The evidence from these studies is insufficient to draw conclusions about the efficacy and safety of IMRT for the treatment of HCC.

Pancreatic

The evidence on IMRT for the treatment of pancreatic cancer consists of a small number of case series and non-randomized comparative studies.  

• The largest series involved a retrospective analysis of 41 patients who received image-guided IMRT alone, postsurgically (41%), or with a number of concurrent primarily fluoropyrimidine-based chemotherapy regimens (88%). ^[11] The prescribed radiation dose to the PTV ranged from 41.4–60.4 Gy in daily fractions of 1.8–2 Gy. For all patients diagnosed with adenocarcinoma (85%), 1- and 2-year actuarial OS were 38% and 25%, respectively; median OS in resected patients was 10.8 months (range: 6.2–55.1), as compared to 10.0 months (range: 3.4–28.0) in inoperable cases.

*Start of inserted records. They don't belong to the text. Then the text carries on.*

-- ==== Sys2Proof/Machine/CmdNet.lean ====
section
/-!
DEFINITION. Meanings of the expansion port and network commands, one for each constructor of `Instr`.
-/

namespace Sys2Proof.Machine

/-- XSP_DESCRIPTOR_ARM (R112). -/
def execXspDescriptorArm (m : Master) (n : Nat) (w : Word) (s : State) : Reaction :=
  .next (s.write m XSP.XD_TRIG 0 n (XSP.XD_TRIG_EN.into w 1))

/-- XSP_EPHEMERIS_FIRE (R111). -/
def execXspEphemerisFire (n : Nat) (s : State) : Reaction := .next (s.within n 16 (xspEphemerisFire n))

/-- XSP_GO (R113). -/
def execXspGo (m : Master) (w : Word) (s : State) : Reaction := .next (s.write m XSP.GO 0 0 (XSP.GO_GO.into w 1))

/-- XSP_SW_TRANSFER_START (R113). -/
def execXspSwTransferStart (s : State) : Reaction := .next (s.onBlock (xspSwTransferStart))

/-- XSP_TRANSFER_DONE (R111). -/
def execXspTransferDone (data : List Word) (wire : XspWire) (s : State) : Reaction :=
  .next (s.onBlock (xspTransferDone wire.head data wire.crc))

/-- ETH_FRAME_RECEIVED (R118). -/
def execEthFrameReceived (f : EthFrame) (s : State) : Reaction := .next (s.onBlock (ethFrameReceived f))

/-- ETH_TRANSMIT_START (R116). -/
def execEthTransmitStart (s : State) : Reaction := .next s.ethTransmitStart

/-- ETH_TRANSMIT_DONE (R116). -/
def execEthTransmitDone (s : State) : Reaction := .next (s.onBlock (ethTransmitDone))

/-- MDIO_GO (R117). -/
def execMdioGo (m : Master) (w : Word) (s : State) : Reaction := .next (s.write m ETH.MDIO_CTL 0 0 (ETH.MDIO_CTL_GO.into w 1))

/-- MDIO_POLL (R117). -/
def execMdioPoll (s : State) : Reaction := .next (s.onBlock (mdioPoll))

/-- MDIO_FRAME_DONE (R117). -/
def execMdioFrameDone (data : BitVec 16) (s : State) : Reaction := .next (s.onBlock (mdioFrameDone data))

/-- CAN_FRAME_RECEIVED (R121). -/
def execCanFrameReceived (c : Nat) (f : CanFrame) (s : State) : Reaction := .next (s.within c 2 (canFrameReceived c f))

/-- CAN_TRANSMIT_START (R121). -/
def execCanTransmitStart (c : Nat) (s : State) : Reaction := .next (if c < 2 then s.canTransmitStart c else s)

/-- CAN_TRANSMIT_DONE (R119). -/
def execCanTransmitDone (c : Nat) (ok : Bool) (s : State) : Reaction := .next (s.within c 2 (canTransmitDone c ok))

/-- CAN_BUS_OFF_RECOVERY (R119). -/
def execCanBusOffRecovery (c : Nat) (s : State) : Reaction := .next (s.within c 2 (canBusOffRecovery c))

/-- CAN_RECOVER (R119). -/
def execCanRecover (m : Master) (c : Nat) (w : Word) (s : State) : Reaction :=
  .next (s.write m CAN.CAN_CTL c 0 (CAN.CAN_CTL_RECOVER.into w 1))

/-- CAN_BUS_ERROR (R119). -/
def execCanBusError (c : Nat) (primary : Bool) (s : State) : Reaction := .next (s.within c 2 (canBusError c primary))

/-- CAN_BUS_INTEGRATION (R380). -/
def execCanBusIntegration (c : Nat) (s : State) : Reaction := .next (s.within c 2 (canBusIntegration c))

end Sys2Proof.Machine
end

Four patients (9.7%) were unable to complete radiotherapy as prescribed. Any upper GI acute toxicity (none grade 4) was reported in 29 (70%) patients, most commonly nausea, vomiting, and abdominal pain; any lower GI acute toxicity (less than 5% grade 4) was reported in 17 (42%) cases, primarily diarrhea.
  
  
• In a series of 25 patients with pancreatic and bile duct cancers (68% unresectable), 24 were treated with IMRT and concurrent 5-FU, 1 refused chemotherapy. ^[12] Resected patients received 45–50.4 Gy to the PTV, whereas unresectable patients received 50.4–59.4 Gy. For all cancers, the median OS was 13.4 months, with 1- and 2-year OS of 55% and 22%, respectively. One- and 2-year median OS were 83% and 50%, respectively, among resected cases, and 40% and 8%, respectively, among unresected cases. IMRT was well tolerated, with grade 2 or less acute upper GI toxicity in 80% of patients; grade 4 late liver toxicity was reported in 1 patient who survived more than 5 years.
  
  
• A  retrospective series described  the experience of 15 patients with pancreatic adenocarcinoma (7 resected, 8 unresectable) who underwent IMRT plus concurrent capecitabine. ^[13] Resected cases received 45–54 Gy to the gross tumor volume, unresected cases received 54–55 Gy to the gross tumor volume; all cases received 45 Gy to the draining lymph node basin. At a median follow-up of 8.5 months, no deaths were reported among the resected patients, compared to 2 deaths in the unresected cases, yielding a 1-year OS rate of 69% among the latter. No grade 4 toxicities were reported, with the vast majority of acute toxicities reported at grade 1 (nausea, vomiting, diarrhea, neutropenia, anemia).
  
  
• A small non-randomized comparative study reported the difference in the rates of acute GI toxicity between pancreatic/ampullary cancer patients treated with concurrent chemotherapy and either IMRT or 3D CRT. ^[14] The design relied on historical controls. There was a significant decrease in upper and lower GI toxicity (nausea, vomiting, diarrhea) in the IMRT-treated group. There was no significant difference in grade 3-4 weight loss among two groups of patients.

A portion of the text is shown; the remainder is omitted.